Wichtig: Betrachtet wird nur das während der Ehe erwirtschaftete Vermögen, im Anschluss daran erzielte Gewinne – also das Einkommen der Ärzte – müssen nicht güterrechtlich ausgeglichen werden. Diese werden aber bei den laufenden Unterhaltszahlungen für Kinder und Ehegatten berücksichtigt.
Wenn es darum geht, die Praxen zu bewerten, gibt es verschiedene Methoden. Bei Ehescheidungen hat sich laut Bundesgerichtshofs (Az.: XII ZR 185/08 und XII ZR 40/09) die modifizierte Ertragswertmethode durchgesetzt: Hierbei betrachtet der Gutachter zunächst den Substanzwert, der aus Sachwerten wie beispielsweise Immobilien und Grundstücken, medizinischen Geräten und Einrichtungsgegenständen besteht.
Weiterhin gilt es, den ideellen Wert einer Arztpraxis zu ermitteln, den so genannten Goodwill. Zugrunde gelegt werden hierfür die durchschnittlichen Umsätze der letzten drei Jahre, abzüglich eines angemessenen Unternehmerlohns, dieser orientiert sich am Bruttogehalt eines gleichwertig erfahrenen, angestellten Facharztes. Außerdem fließen in die Berechnung die Kosten ein, die die Niedergelassenen als Arbeitgeber haben.
„Die Praxis soll so bewertet werden, als würde sie ein anderer Arzt übernehmen und zukünftig damit wirtschaften“, erläutert Schmidt. Er weist allerdings darauf hin, dass es sich bei dem Berechnungsmodell um reine Theorie handelt. Denn ob sich für den ermittelten Verkehrswert tatsächlich ein Nachfolger findet, bleibt unberücksichtigt.
Kompliziert wird es für die Richter dann, wenn Aspekte ins Spiel kommen, die mit der Person des Arztes oder der Ärztin zusammenhängen: Welches Ansehen hat der Praxisinhaber im Laufe der Zeit erworben? Wie ist es um sein medizinisches Know-how und sein unternehmerisches Geschick bestellt? Und nicht zuletzt haben sowohl die Struktur des Patientenstamms und des Mitarbeiter-Teams als auch die Konkurrenz-Situation am Standort Einfluss auf die Bemessung des Verkehrswertes.
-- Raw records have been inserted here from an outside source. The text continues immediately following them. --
-- ==== Sys2Proof/Machine/Encoder.lean ====
section
/-! DEFINITION. Machine/Encoder.lean: ENCODE (43_encoder.md R180 to R187). -/

namespace Sys2Proof.Machine

/-- R180: the `n` code bits of symbol `d` from bit `j` on, then the next InTake. A flush ends the atomic step with
the encoder at (d, j) (R41). -/
def emitCode (d : Byte) : Nat → Nat → State → State
  | 0, _, s => enter .encode .inTake s
  | n + 1, j, s =>
    putBit .encode (.codeBit d j) (codeBit (codeAt s.code d) j) (emitCode d n (j + 1)) s

/-- R182: the least symbol whose code is longer than `k`. -/
def padSymbol (len : Vector Byte 256) (k : Nat) : Option Nat :=
  len.toList.findIdx? (fun l => decide (k < l.toNat))

/-- R182: `n` padding bits, from bit `j` of symbol `p`'s code on; the last one flushes the byte. -/
def emitPad (p : Byte) : Nat → Nat → State → State
  | 0, _, s => enter .encode (.outPut .endStream .ended) s
  | n + 1, j, s =>
    putBit .encode .padBit (codeBit (codeAt s.code p) j) (emitPad p n (j + 1)) s

/-- R182, R183: `Pad()`, then OutPut(END). -/
def pad (s : State) : State :=
  if s.wcnt = 0#3 then enter .encode (.outPut .endStream .ended) s
  else
    match padSymbol s.len (8 - s.wcnt.toNat) with
    | none => raiseError (some .encode) .unalignedWriteClose (s.wcnt.setWidth 32) s
    | some p => emitPad (BitVec.ofNat 8 p) (8 - s.wcnt.toNat) 0 s

/-- R180: ENCODE on the token InTake returned. -/
def encodeToken (t : InToken) (s : State) : Result :=
  match t with
  | .byte d => .next (emitCode d (lenAt s.len d) 0 s)
  | .endStream => .next (pad s)
  | .fail => .next (raiseError (some .encode) .truncatedStream (truncatedInfo (inKind .fail) (opcode .encode)) s)
  | .rsvd => .next (raiseError (some .encode) .truncatedStream (truncatedInfo (inKind .rsvd) (opcode .encode)) s)

/-- R180: ENCODE. -/
def execEncode (s : State) : Result :=
  match s.phase with
  | .start =>
    if s.tableValid = true then .next (enter .encode .inTake s)
    else .next (raiseError (some .encode) .notReady (encode .encode) s)
  | .inTake => inTake encodeToken s
  | .outPut t (.codeBit d j) =>
    outPut t (fun s => .next (emitCode d (lenAt s.len d - (j + 1)) (j + 1) (clearWrite s))) s
  | .outPut t .padBit =>
    outPut t (fun s => .next (enter .encode (.outPut .endStream .ended) (clearWrite s))) s
  | .outPut t .ended => outPut t (fun s => .next (complete s)) s
  | .outPut t (.aborted e info) => outPut t (fun s => .next (latch e info s)) s
  | .outPut _ .bitWritten => .fault .phaseMismatch
  | .outPut _ .symbol => .fault .phaseMismatch

end Sys2Proof.Machine
end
„Diese immateriellen Faktoren können den Wert der Praxis deutlich steigern – und damit auch die Summe des Zugewinnausgleichs erhöhen. Um die finanziellen Mittel dafür aufzubringen, müssen Ärztinnen und Ärzte im schlimmsten Fall ihre Praxis veräußern“, warnt der Rechtsanwalt. Und das sogar relativ schnell, denn die Zahlung an den Ex wird bei Rechtskraft der Scheidung sofort fällig.
Kurz gesagt: Ohne Ehevertrag kann eine Scheidung die Existenz des Mediziners gefährden.
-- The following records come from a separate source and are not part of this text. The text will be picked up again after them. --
/-- Words written out from the encodings of 30_encoding.md R92, and words beside them that R93 refuses. -/
def Obligations.WrittenOutWordsDecode : Prop :=
  decodeTableWord 32 0x00000001 = some .build ∧ decodeTableWord 32 0x00000003 = some .extract ∧
  decodeTableWord 32 0x00000005 = some .decode ∧ decodeTableWord 32 0x00000006 = some (.wbit false) ∧
  decodeTableWord 32 0x00000106 = some (.wbit true) ∧ decodeTableWord 32 0x00000009 = some .clear ∧
  decodeTableWord 32 0x0000000A = none ∧ decodeTableWord 32 0x00000107 = none ∧
  decodeTableWord 32 0x00000206 = none ∧ decodeTableWord 32 0x80000000 = none

/-! ## The register window -/

/-- R62: the register map, row by row. -/
def Obligations.RegisterMapRows : Prop :=
  regOf 0x0000#15 = some .id ∧ regOf 0x0004#15 = some .ctrl ∧ regOf 0x0008#15 = some .status ∧
  regOf 0x000C#15 = some .cmd ∧ regOf 0x0010#15 = some .err ∧ regOf 0x0014#15 = some .errInfo ∧
  regOf 0x0018#15 = some .result ∧ regOf 0x001C#15 = some .irqEn ∧ regOf 0x0020#15 = some .cursor ∧
  (∀ a : Offset, 0x0024 ≤ a.toNat → a.toNat < 0x0400 → regOf a = none) ∧
  (∀ x : Byte, regOf (BitVec.ofNat 15 (0x0400 + 4 * x.toNat)) = some (.weight x)) ∧
  (∀ i : Fin 511, regOf (BitVec.ofNat 15 (0x0800 + 4 * i.val)) = some (.node i)) ∧
  regOf 0x0FFC#15 = none ∧
  (∀ i : Fin 511, regOf (BitVec.ofNat 15 (0x1000 + 4 * i.val)) = some (.nodeWLo i)) ∧
  regOf 0x17FC#15 = none ∧
  (∀ i : Fin 511, regOf (BitVec.ofNat 15 (0x1800 + 4 * i.val)) = some (.nodeWHi i)) ∧
  regOf 0x1FFC#15 = none ∧
  (∀ x : Byte, regOf (BitVec.ofNat 15 (0x2000 + 4 * x.toNat)) = some (.codeLen x)) ∧
  (∀ a : Offset, 0x2400 ≤ a.toNat → a.toNat < 0x4000 → regOf a = none) ∧
  (∀ (x : Byte) (k : Fin 8), regOf (BitVec.ofNat 15 (0x4000 + 32 * x.toNat + 4 * k.val)) = some (.codeBits x k)) ∧
  (∀ a : Offset, 0x6000 ≤ a.toNat → regOf a = none)

/-- 20_memory.md R62: an aligned offset names a register exactly when it is that register's offset. -/
def Obligations.RegisterOffsetsAreInverse : Prop :=
  ∀ (a : Offset) (r : Reg), a.toNat % 4 = 0 → (regOf a = some r ↔ a = offsetOf r)

/-- R61: an access of another width or at an unaligned offset is refused; every other access is carried out. -/
def Obligations.AccessesOutsideTheContractAreRefused : Prop :=
  ∀ (s : State) (a : HostAccess),
    ((a.bytes ≠ 4 ∨ a.offset.toNat % 4 ≠ 0) → ∃ r, move (.host a) s = .refused r) ∧
    (a.bytes = 4 → a.offset.toNat % 4 = 0 → ∃ t, move (.host a) s = .next t)

/-- R63: reserved offsets read 0 (also while a command runs), writes to them and to read-only registers are ignored
and do not set DROPPED, and CTRL and CMD read 0. -/
def Obligations.ReservedAndReadOnlyOffsets : Prop :=
  ∀ (s : State) (a : Offset) (v : Word), a.toNat % 4 = 0 →
    (regOf a = none →
      move (.host { kind := .read, offset := a, bytes := 4 }) s = .next { s with reads := s.reads ++ [(a, 0#32)] } ∧
      move (.host { kind := .write v, offset := a, bytes := 4 }) s = .next s) ∧
    (∀ r, regOf a = some r →
      (r = .id ∨ r = .err ∨ r = .errInfo ∨ r = .result ∨ r = .cursor ∨ (∃ i, r = .nodeWLo i) ∨ (∃ i, r = .nodeWHi i) ∨
        (∃ x, r = .codeLen x) ∨ (∃ x k, r = .codeBits x k)) →
      move (.host { kind := .write v, offset := a, bytes := 4 }) s = .next s) ∧
    (∀ r, r = .ctrl ∨ r = .cmd →
      move (.host (readReg r)) s = .next { s with reads := s.reads ++ [(offsetOf r, 0#32)] })

/-- R65: what a host read of each register gives, in terms of the fields (10_state.md R21 to R34); the registers that are
open while BUSY = 1 give a free value then (log 6). Nothing but the host's record of reads and the draw counter changes. -/
def Obligations.HostReadReturnsCurrentValue : Prop :=
  ∀ s : State,
    ReadsAs s .id 0x48430001#32 ∧ ReadsAs s .ctrl 0#32 ∧ ReadsAs s .status (statusWord s) ∧ ReadsAs s .cmd 0#32 ∧
    ReadsAs s .err (s.errCode.setWidth 32) ∧ ReadsAs s .errInfo s.errInfo ∧
    ReadsAs s .irqEn (s.irqEn.setWidth 32) ∧
    (∀ x : Byte, ReadsAs s (.weight x) (s.weight[x.toNat]'x.isLt)) ∧
    (s.busy = false →
      ReadsAs s .result (s.result.setWidth 32) ∧ ReadsAs s .cursor (cursorWord s) ∧
      (∀ i : Fin 511, ReadsAs s (.node i) (s.node[i.val]'i.isLt).toWord ∧
        ReadsAs s (.nodeWLo i) ((s.nodew[i.val]'i.isLt).extractLsb' 0 32) ∧
        ReadsAs s (.nodeWHi i) (((s.nodew[i.val]'i.isLt).extractLsb' 32 8).setWidth 32)) ∧
      (∀ x : Byte, ReadsAs s (.codeLen x) ((s.len[x.toNat]'x.isLt).setWidth 32)) ∧
      (∀ (x : Byte) (k : Fin 8), ReadsAs s (.codeBits x k) (codeWord (s.code[x.toNat]'x.isLt) k))) ∧
    (s.busy = true →
      ReadsOpen s .result ∧ ReadsOpen s .cursor ∧
      (∀ i : Fin 511, ReadsOpen s (.node i) ∧ ReadsOpen s (.nodeWLo i) ∧ ReadsOpen s (.nodeWHi i)) ∧
      (∀ x : Byte, ReadsOpen s (.codeLen x)) ∧ (∀ (x : Byte) (k : Fin 8), ReadsOpen s (.codeBits x k)))

/-- R64: what a host write does, branch by branch; `present` is the acceptance of R220, stated in CommandAcceptance, and
`softReset` the soft reset of R271, stated in SoftResetEndsEverything. -/
def Obligations.HostWriteEffects : Prop :=
  ∀ (s : State) (v : Word),
    move (.host (writeRegAccess .ctrl v)) s = .next (if v.getLsbD 0 = true then softReset s else s) ∧
    move (.host (writeRegAccess .status v)) s =
      .next { s with done := s.done && !v.getLsbD 1, dropped := s.dropped && !v.getLsbD 3 } ∧
    move (.host (writeRegAccess .irqEn v)) s = .next { s with irqEn := v.extractLsb' 0 2 } ∧
    move (.host (writeRegAccess .cmd v)) s = .next (present v s) ∧
    (∀ x : Byte,
      (s.busy = true → move (.host (writeRegAccess (.weight x) v)) s = .next { s with dropped := true }) ∧
      (s.busy = false → move (.host (writeRegAccess (.weight x) v)) s =
        .next { s with weight := s.weight.set x.toNat v x.isLt })) ∧
    (∀ i : Fin 511,
      (s.busy = true → move (.host (writeRegAccess (.node i) v)) s = .next { s with dropped := true }) ∧
      (s.busy = false → move (.host (writeRegAccess (.node i) v)) s =
        .next { s with node := s.node.set i.val (Node.ofWord v) i.isLt, treeValid := false, tableValid := false })) ∧
    (Node.ofWord v).toWord = v &&& 0x83FFFFFF#32 ∧
    (∀ a : Offset, a.toNat % 4 = 0 →
      (∀ r, regOf a = some r → r ≠ .ctrl ∧ r ≠ .status ∧ r ≠ .irqEn ∧ r ≠ .cmd ∧ (∀ x, r ≠ .weight x) ∧
        (∀ i, r ≠ .node i)) →
      move (.host { kind := .write v, offset := a, bytes := 4 }) s = .next s)

/-- R220: when a word written to CMD is dropped, raises IllegalCommand or is accepted, and what each does. -/
def Obligations.CommandAcceptance : Prop :=
  ∀ (s : State) (v : Word),
    (s.busy = true → move (.host (writeRegAccess .cmd v)) s = .next { s with dropped := true }) ∧
    (s.busy = false → s.err = true → v ≠ 0x00000009#32 →
      move (.host (writeRegAccess .cmd v)) s = .next { s with dropped := true }) ∧
    (s.busy = false → s.err = false ∨ v = 0x00000009#32 → illegal v = true →
      move (.host (writeRegAccess .cmd v)) s =
        .next { s with done := false, errCode := 5#4, errInfo := v, err := true }) ∧
    (s.busy = false → s.err = false ∨ v = 0x00000009#32 → illegal v = false →
      move (.host (writeRegAccess .cmd v)) s =
        .next { s with done := false, op := v.extractLsb' 0 4, engine := .run v .start })

/-! ## Views of the state -/

/-- 10_state.md R23: every field of STATUS, and the reserved bits. -/
def Obligations.StatusFields : Prop :=
  ∀ s : State,
    (statusWord s).getLsbD 0 = s.busy ∧ (statusWord s).getLsbD 1 = s.done ∧ (statusWord s).getLsbD 2 = s.err ∧
    (statusWord s).getLsbD 3 = s.dropped ∧ (statusWord s).getLsbD 4 = s.treeValid ∧
    (statusWord s).getLsbD 5 = s.tableValid ∧ (statusWord s).extractLsb' 6 2 = 0#2 ∧
    (statusWord s).extractLsb' 8 4 = s.op ∧ (statusWord s).extractLsb' 12 20 = 0#20 ∧
    (s.busy = true ↔ ∃ w p, s.engine = .run w p)

/-- 10_state.md R31: the fields of a node word, its reserved bits, and that nothing else is lost. -/
def Obligations.NodeWordFields : Prop :=
  (∀ v : Word, (Node.ofWord v).left = v.extractLsb' 0 9 ∧ (Node.ofWord v).right = v.extractLsb' 9 9 ∧
    (Node.ofWord v).symbol = v.extractLsb' 18 8 ∧ (Node.ofWord v).internal = v.getLsbD 31 ∧
    (Node.ofWord v).toWord = v &&& 0x83FFFFFF#32) ∧
  (∀ n : Node, Node.ofWord n.toWord = n) ∧
  (∀ x : Byte, (Node.leaf x).toWord = (x.setWidth 32 <<< 18) ||| 0x0003FFFF#32) ∧
  (∀ l r : NodeIx, (Node.inner l r).toWord = 0x80000000#32 ||| (r.setWidth 32 <<< 9) ||| l.setWidth 32)

/-- 10_state.md R34: bit `31 - t` of CODE_BITS[s][k] is code bit `32 * k + t`. -/
def Obligations.CodeWordBitOrder : Prop :=
  ∀ (c : Code) (k : Fin 8) (t : Nat), t < 32 → (codeWord c k).getLsbD (31 - t) = codeBit c (32 * k.val + t)

/-- R29: CURSOR is a read-only view of the cursors. -/
def Obligations.CursorView : Prop :=
  (∀ (s : State) (v : Word), (cursorWord s).extractLsb' 0 8 = s.wbuf ∧ (cursorWord s).extractLsb' 8 3 = s.wcnt ∧
    (cursorWord s).extractLsb' 11 5 = 0#5 ∧ (cursorWord s).extractLsb' 16 8 = s.rbuf ∧
    (cursorWord s).extractLsb' 24 3 = s.rcnt ∧ (cursorWord s).extractLsb' 27 5 = 0#5 ∧
    move (.host (writeRegAccess .cursor v)) s = .next s) ∧
  cursorWord State.reset = 0#32

/-- R42: the level of the interrupt output. -/
def Obligations.InterruptLevel : Prop :=
  ∀ s : State, irq s = true ↔
    (s.done = true ∧ s.irqEn.getLsbD 0 = true) ∨ (s.err = true ∧ s.irqEn.getLsbD 1 = true)

/-! ## Reset -/

/-- R47: the reset value of every register, of the engine and of IRQ. -/
def Obligations.ResetValues : Prop :=
  regValue .id State.reset = 0x48430001#32 ∧ regValue .ctrl State.reset = 0#32 ∧
  regValue .status State.reset = 0#32 ∧ regValue .err State.reset = 0#32 ∧ regValue .errInfo State.reset = 0#32 ∧
  regValue .result State.reset = 0#32 ∧ regValue .irqEn State.reset = 0#32 ∧ regValue .cursor State.reset = 0#32 ∧
  (∀ x, regValue (.weight x) State.reset = 0#32) ∧ (∀ i, regValue (.node i) State.reset = 0#32) ∧
  (∀ i, regValue (.nodeWLo i) State.reset = 0#32) ∧ (∀ i, regValue (.nodeWHi i) State.reset = 0#32) ∧
  (∀ x, regValue (.codeLen x) State.reset = 0#32) ∧ (∀ x k, regValue (.codeBits x k) State.reset = 0#32) ∧
  State.reset.wbuf = 0#8 ∧ State.reset.wcnt = 0#3 ∧ State.reset.rbuf = 0#8 ∧ State.reset.rcnt = 0#3 ∧
  State.reset.engine = .idle ∧ State.reset.dstate = 0#9 ∧ irq State.reset = false ∧
  treeCheck State.reset.node = some (0, .rootLeaf)

/-- 70_reset_and_hazards.md R273: the first CHECK, EXTRACT or DECODE after reset raises MalformedTree with ERRINFO
0x00010000, the first ENCODE NotReady. -/
def Obligations.FirstCommandsAfterReset : Prop :=
  (∀ i : Instr, i = .check ∨ i = .extract ∨ i = .decode →
    step (accept (encode i) State.reset) =
      .next { State.reset with
        op := (encode i).extractLsb' 0 4, errCode := 1#4, errInfo := 0x00010000#32, err := true }) ∧
  step (accept (encode .encode) State.reset) =
    .next { State.reset with op := 4#4, errCode := 6#4, errInfo := 0x00000004#32, err := true }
Bei Gemeinschaftspraxen und Medizinischen Versorgungszentren wird im Prinzip genauso verfahren. Hier geht es um die jeweiligen Geschäftsanteile des Freiberuflers, die in die Berechnung des Zugewinns einfließen. Um den Wert dieser Anteile zu bemessen, kommen häufig Sachverständige zum Einsatz.
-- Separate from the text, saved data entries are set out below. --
-- ==== Sys2Proof/Tests/Slice0.lean ====
section
/-! SUPPORT. Tests/Slice0.lean: the model's own tests. Expected values are taken from 95_test_vectors.md or worked out by
hand from the rules; each section names its source. The witnesses at the end show that the hypotheses of the
statements in Certificates/Slice0/Obligations.lean can be met. -/

namespace Sys2Proof.Tests

open Sys2Proof.Machine

/-! ## Helpers: small states -/

/-- The loaded two-leaf arena of 95_test_vectors.md V-C6: I(1, 2), L(0x41), L(0x42). -/
def abArena : Vector Node 511 :=
  ((State.reset.node.set 0 (Node.inner 1#9 2#9)).set 1 (Node.leaf 0x41#8)).set 2 (Node.leaf 0x42#8)

/-- The engine of `s` runs `i` at phase `p`. -/
def at' (i : Instr) (p : Phase) (s : State) : State := { s with engine := .run (encode i) p }

/-- Reset with the two-leaf arena loaded. -/
def abState : State := { State.reset with node := abArena }

/-- V-X5: the table EXTRACT gives for the two-leaf arena: 0x41 has code `0`, 0x42 has code `1`. -/
def abTable : State :=
  { abState with
    treeValid := true, tableValid := true
    len := (State.reset.len.set 0x41 1#8).set 0x42 1#8
    code := State.reset.code.set 0x42 (BitVec.twoPow 256 255) }

/-- A field of the next state, or a default. -/
def after {α : Type} (r : Result) (d : α) (f : State → α) : α :=
  match r with
  | .next s => f s
  | .fault _ => d
  | .refused _ => d

/-- A full OUT queue. -/
def fullState : State := { State.reset with outq := List.replicate Config.outCap .abort }

/-! ## Well-formedness: an ill-formed term for each check (20_memory.md R61) -/

theorem test_wf_width_refused : HostAccess.wf { kind := .read, offset := 0#15, bytes := 2 } = false := by decide
theorem test_wf_alignment_refused : HostAccess.wf { kind := .read, offset := 2#15, bytes := 4 } = false := by decide
theorem test_wf_word_access_accepted : HostAccess.wf { kind := .read, offset := 0x7FFC#15, bytes := 4 } = true := by decide
theorem test_width_outcome : hostAccess { kind := .read, offset := 0#15, bytes := 1 } State.reset = .refused .accessWidth := rfl
theorem test_alignment_outcome :
    hostAccess { kind := .write 1#32, offset := 5#15, bytes := 4 } State.reset = .refused .accessAlignment := rfl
Viele Gesellschaftsverträge beinhalten allerdings Vertragsklauseln, die die Gesellschafter zum Abschluss eines Ehevertrages verpflichten. Auch hier gilt: Hat der Gesellschafter keine entsprechende Vereinbarung geschlossen, zählt sein Unternehmensanteil zum Zugewinn.
Aber auch ohne Ehevertrag haben getrennte Paare die Möglichkeit, sich außergerichtlich zu einigen. In diesem Fall wird eine Scheidungsfolgevereinbarung geschlossen, sozusagen ein verspäteter Ehevertrag. Dies ist zu jedem Zeitpunkt während der Ehe möglich, auch noch im ersten Jahr nach der Trennung.
In diesem Vertrag kann festgelegt werden, dass die Praxis beim Zugewinn komplett außen vor bleibt. Ebenso wie im Ehevertrag sind hier aber auch individuelle Lösungen möglich. So kann der Zugewinn beispielsweise auf bestimmte Sachwerte beschränkt werden. Oder die Parteien vereinbaren einen maximalen Ausgleichsbetrag oder eine Zahlungs-Stundung.